Michael S. Weiner (December 21, 1961 – November 21, 2013) was an American attorney who served as the executive director of the Major League Baseball Players Association for four years. He assumed the role on June 22, 2009, replacing Donald Fehr, becoming only the fifth executive director of the union. Weiner joined the organization in September 1988 and had been general counsel since 2004.

Biography
He was born in Paterson, New Jersey. He moved to Pompton Lakes, New Jersey at the age of two and attended Pompton Lakes High School.

With Weiner at the helm, the union signed an agreement in November 2011 for a five-year contract running until December 2016, which ensured 21 consecutive years of labor peace in Major League Baseball.
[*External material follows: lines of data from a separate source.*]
/-- The frame of an instruction, from the same tables (R75, R91, R113). The rows the opcode table calls internal have "no
host encoding" (R118) and no frame. -/
def encode (i : Instr) : Option Frame :=
  match i with
  | .noteOff chan pitch x15 vel x23 b3 => some (.event (evtWord chan 8 pitch x15 vel x23 b3))
  | .noteOnVel0 chan pitch x15 x23 b3 => some (.event (evtWord chan 9 pitch x15 0 x23 b3))
  | .noteOn chan pitch x15 vel x23 b3 => some (.event (evtWord chan 9 pitch x15 vel x23 b3))
  | .evtIgnore chan status pitch x15 vel x23 b3 => some (.event (evtWord chan status pitch x15 vel x23 b3))
  | .wrCfgStageArpCtrl v => some (.access (.write 0x000 4 v))
  | .rdCfgStageArpCtrl => some (.access (.read 0x000 4))
  | .wrCfgStageArpBpm v => some (.access (.write 0x004 4 v))
  | .rdCfgStageArpBpm => some (.access (.read 0x004 4))
  | .wrCfgStageArpDiv v => some (.access (.write 0x008 4 v))
  | .rdCfgStageArpDiv => some (.access (.read 0x008 4))
  | .wrCfgStageOsc0Ctrl v => some (.access (.write 0x00C 4 v))
  | .rdCfgStageOsc0Ctrl => some (.access (.read 0x00C 4))
  | .wrCfgStageOsc0Fmult v => some (.access (.write 0x010 4 v))
  | .rdCfgStageOsc0Fmult => some (.access (.read 0x010 4))
  | .wrCfgStageOsc0Gain v => some (.access (.write 0x014 4 v))
  | .rdCfgStageOsc0Gain => some (.access (.read 0x014 4))
  | .wrCfgStageOsc1Ctrl v => some (.access (.write 0x018 4 v))
  | .rdCfgStageOsc1Ctrl => some (.access (.read 0x018 4))
  | .wrCfgStageOsc1Fmult v => some (.access (.write 0x01C 4 v))
  | .rdCfgStageOsc1Fmult => some (.access (.read 0x01C 4))
  | .wrCfgStageOsc1Gain v => some (.access (.write 0x020 4 v))
  | .rdCfgStageOsc1Gain => some (.access (.read 0x020 4))
  | .wrCfgStageOsc2Ctrl v => some (.access (.write 0x024 4 v))
  | .rdCfgStageOsc2Ctrl => some (.access (.read 0x024 4))
  | .wrCfgStageOsc2Fmult v => some (.access (.write 0x028 4 v))
  | .rdCfgStageOsc2Fmult => some (.access (.read 0x028 4))
  | .wrCfgStageOsc2Gain v => some (.access (.write 0x02C 4 v))
  | .rdCfgStageOsc2Gain => some (.access (.read 0x02C 4))
  | .wrCfgStageEnvAttack v => some (.access (.write 0x030 4 v))
  | .rdCfgStageEnvAttack => some (.access (.read 0x030 4))
  | .wrCfgStageEnvDecay v => some (.access (.write 0x034 4 v))
  | .rdCfgStageEnvDecay => some (.access (.read 0x034 4))
  | .wrCfgStageEnvSustain v => some (.access (.write 0x038 4 v))
  | .rdCfgStageEnvSustain => some (.access (.read 0x038 4))
  | .wrCfgStageEnvRelease v => some (.access (.write 0x03C 4 v))
  | .rdCfgStageEnvRelease => some (.access (.read 0x03C 4))
  | .wrCfgStageBoostPre v => some (.access (.write 0x040 4 v))
  | .rdCfgStageBoostPre => some (.access (.read 0x040 4))
  | .wrCfgStageBoostPost v => some (.access (.write 0x044 4 v))
  | .rdCfgStageBoostPost => some (.access (.read 0x044 4))
  | .wrCfgStageFiltCtrl v => some (.access (.write 0x048 4 v))
  | .rdCfgStageFiltCtrl => some (.access (.read 0x048 4))
  | .wrCfgStageFiltCutoff v => some (.access (.write 0x04C 4 v))
  | .rdCfgStageFiltCutoff => some (.access (.read 0x04C 4))
  | .wrCfgStageFiltRes v => some (.access (.write 0x050 4 v))
  | .rdCfgStageFiltRes => some (.access (.read 0x050 4))
  | .wrCfgStageFiltContour v => some (.access (.write 0x054 4 v))
  | .rdCfgStageFiltContour => some (.access (.read 0x054 4))
  | .rdCfgActiveArpCtrl => some (.access (.read 0x100 4))
  | .wrCfgActiveArpCtrl v => some (.access (.write 0x100 4 v))
  | .rdCfgActiveArpBpm => some (.access (.read 0x104 4))
  | .wrCfgActiveArpBpm v => some (.access (.write 0x104 4 v))
  | .rdCfgActiveArpDiv => some (.access (.read 0x108 4))
  | .wrCfgActiveArpDiv v => some (.access (.write 0x108 4 v))
  | .rdCfgActiveOsc0Ctrl => some (.access (.read 0x10C 4))
  | .wrCfgActiveOsc0Ctrl v => some (.access (.write 0x10C 4 v))
  | .rdCfgActiveOsc0Fmult => some (.access (.read 0x110 4))
  | .wrCfgActiveOsc0Fmult v => some (.access (.write 0x110 4 v))
  | .rdCfgActiveOsc0Gain => some (.access (.read 0x114 4))
  | .wrCfgActiveOsc0Gain v => some (.access (.write 0x114 4 v))
  | .rdCfgActiveOsc1Ctrl => some (.access (.read 0x118 4))
  | .wrCfgActiveOsc1Ctrl v => some (.access (.write 0x118 4 v))
  | .rdCfgActiveOsc1Fmult => some (.access (.read 0x11C 4))
  | .wrCfgActiveOsc1Fmult v => some (.access (.write 0x11C 4 v))
  | .rdCfgActiveOsc1Gain => some (.access (.read 0x120 4))
  | .wrCfgActiveOsc1Gain v => some (.access (.write 0x120 4 v))
  | .rdCfgActiveOsc2Ctrl => some (.access (.read 0x124 4))
  | .wrCfgActiveOsc2Ctrl v => some (.access (.write 0x124 4 v))
  | .rdCfgActiveOsc2Fmult => some (.access (.read 0x128 4))
  | .wrCfgActiveOsc2Fmult v => some (.access (.write 0x128 4 v))
  | .rdCfgActiveOsc2Gain => some (.access (.read 0x12C 4))
  | .wrCfgActiveOsc2Gain v => some (.access (.write 0x12C 4 v))
  | .rdCfgActiveEnvAttack => some (.access (.read 0x130 4))
  | .wrCfgActiveEnvAttack v => some (.access (.write 0x130 4 v))
  | .rdCfgActiveEnvDecay => some (.access (.read 0x134 4))
  | .wrCfgActiveEnvDecay v => some (.access (.write 0x134 4 v))
  | .rdCfgActiveEnvSustain => some (.access (.read 0x138 4))
  | .wrCfgActiveEnvSustain v => some (.access (.write 0x138 4 v))
  | .rdCfgActiveEnvRelease => some (.access (.read 0x13C 4))
  | .wrCfgActiveEnvRelease v => some (.access (.write 0x13C 4 v))
  | .rdCfgActiveBoostPre => some (.access (.read 0x140 4))
  | .wrCfgActiveBoostPre v => some (.access (.write 0x140 4 v))
  | .rdCfgActiveBoostPost => some (.access (.read 0x144 4))
  | .wrCfgActiveBoostPost v => some (.access (.write 0x144 4 v))
  | .rdCfgActiveFiltCtrl => some (.access (.read 0x148 4))
  | .wrCfgActiveFiltCtrl v => some (.access (.write 0x148 4 v))
  | .rdCfgActiveFiltCutoff => some (.access (.read 0x14C 4))
  | .wrCfgActiveFiltCutoff v => some (.access (.write 0x14C 4 v))
  | .rdCfgActiveFiltRes => some (.access (.read 0x150 4))
  | .wrCfgActiveFiltRes v => some (.access (.write 0x150 4 v))
  | .rdCfgActiveFiltContour => some (.access (.read 0x154 4))
  | .wrCfgActiveFiltContour v => some (.access (.write 0x154 4 v))
  | .wrCfgCommit v => some (.access (.write 0x080 4 v))
  | .rdCfgCommit => some (.access (.read 0x080 4))
  | .rdMboxStatus => some (.access (.read 0x084 4))
  | .wrMboxStatus v => some (.access (.write 0x084 4 v))
  | .wrEvtPush v => some (.access (.write 0x088 4 v))
  | .rdEvtPush => some (.access (.read 0x088 4))
  | .rdEvtStatus => some (.access (.read 0x08C 4))
  | .wrEvtStatus v => some (.access (.write 0x08C 4 v))
  | .rdVoiceStatus => some (.access (.read 0x090 4))
  | .wrVoiceStatus v => some (.access (.write 0x090 4 v))
  | .rdEnvValue => some (.access (.read 0x094 4))
  | .wrEnvValue v => some (.access (.write 0x094 4 v))
  | .rdArpCounter => some (.access (.read 0x098 4))
  | .wrArpCounter v => some (.access (.write 0x098 4 v))
  | .rdArpLastMs => some (.access (.read 0x09C 4))
  | .wrArpLastMs v => some (.access (.write 0x09C 4 v))
  | .rdTrkSlots0 => some (.access (.read 0x0A0 4))
  | .wrTrkSlots0 v => some (.access (.write 0x0A0 4 v))
  | .rdTrkSlots1 => some (.access (.read 0x0A4 4))
  | .wrTrkSlots1 v => some (.access (.write 0x0A4 4 v))
  | .rdOscPhase0 => some (.access (.read 0x0AC 4))
  | .wrOscPhase0 v => some (.access (.write 0x0AC 4 v))
  | .rdOscPhase1 => some (.access (.read 0x0B0 4))
  | .wrOscPhase1 v => some (.access (.write 0x0B0 4 v))
  | .rdOscPhase2 => some (.access (.read 0x0B4 4))
  | .wrOscPhase2 v => some (.access (.write 0x0B4 4 v))
  | .rdFiltState => some (.access (.read 0x0B8 4))
  | .wrFiltState v => some (.access (.write 0x0B8 4 v))
  | .rdFiltFc => some (.access (.read 0x0BC 4))
  | .wrFiltFc v => some (.access (.write 0x0BC 4 v))
  | .rdEnvArate => some (.access (.read 0x0C0 4))
  | .wrEnvArate v => some (.access (.write 0x0C0 4 v))
  | .rdEnvDrate => some (.access (.read 0x0C4 4))
  | .wrEnvDrate v => some (.access (.write 0x0C4 4 v))
  | .rdEnvRrate => some (.access (.read 0x0C8 4))
  | .wrEnvRrate v => some (.access (.write 0x0C8 4 v))
  | .rdEnvSus => some (.access (.read 0x0CC 4))
  | .wrEnvSus v => some (.access (.write 0x0CC 4 v))
  | .wrTrkQuery v => some (.access (.write 0x0A8 4 v))
  | .rdTrkQuery => some (.access (.read 0x0A8 4))
  | .rdReserved addr => some (.access (.read addr 4))
  | .wrReserved addr v => some (.access (.write addr 4 v))
  | .busError a => some (.access a)
  | .tick now => some (.tick now)
  | .waveSine p => some (.wave 0x00000000 p)
  | .waveSaw p => some (.wave 0x00000002 p)
  | .waveSquare p => some (.wave 0x00000004 p)
  | .waveTriangle p => some (.wave 0x00000006 p)
  | .evtKind _ => none
  | .trkPush _ => none
  | .trkMostRecent => none
  | .trkSmallest => none
  | .trkRightOf _ => none
  | .trkPop _ => none
  | .trkLength => none
  | .trkAt _ => none
  | .arpPeriod _ => none
  | .arpStep _ _ => none
  | .arpClear => none
  | .arpIndex => none
  | .dt _ => none
  | .wave _ _ => none
  | .oscStep _ _ => none
  | .envSetRates _ => none
  | .envStep => none
  | .envStageOff => none
  | .envStageAttack => none
  | .envStageDecay => none
  | .envStageSustain => none
  | .envStageRelease => none
  | .envTriggerOn => none
  | .envTriggerOff => none
  | .filtTarget _ _ => none
  | .filtSmooth _ => none
  | .filtK _ => none
  | .filtSample _ _ => none
  | .satHard _ => none
  | .satSoft _ => none
  | .boostChain _ => none
  | .adopt => none
  | .drain => none
  | .emptyVoice => none
  | .selectNote _ => none
  | .retrigger _ => none
  | .setRatesStep => none
  | .sample _ => none
  | .emit _ => none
The agreement allowed for blood testing for human growth hormone, introduced restraints on bonuses for amateur draft picks and international signings, and restored salary arbitration eligibility for part of a class of players that lost it in the 1980s.

Weiner received his undergraduate degree in political economy from Williams College in 1983. He graduated from Harvard Law School in 1986. From 1986 to 1988, Michael served as law clerk to H. Lee Sarokin, then United States District Court Judge, in Newark, New Jersey.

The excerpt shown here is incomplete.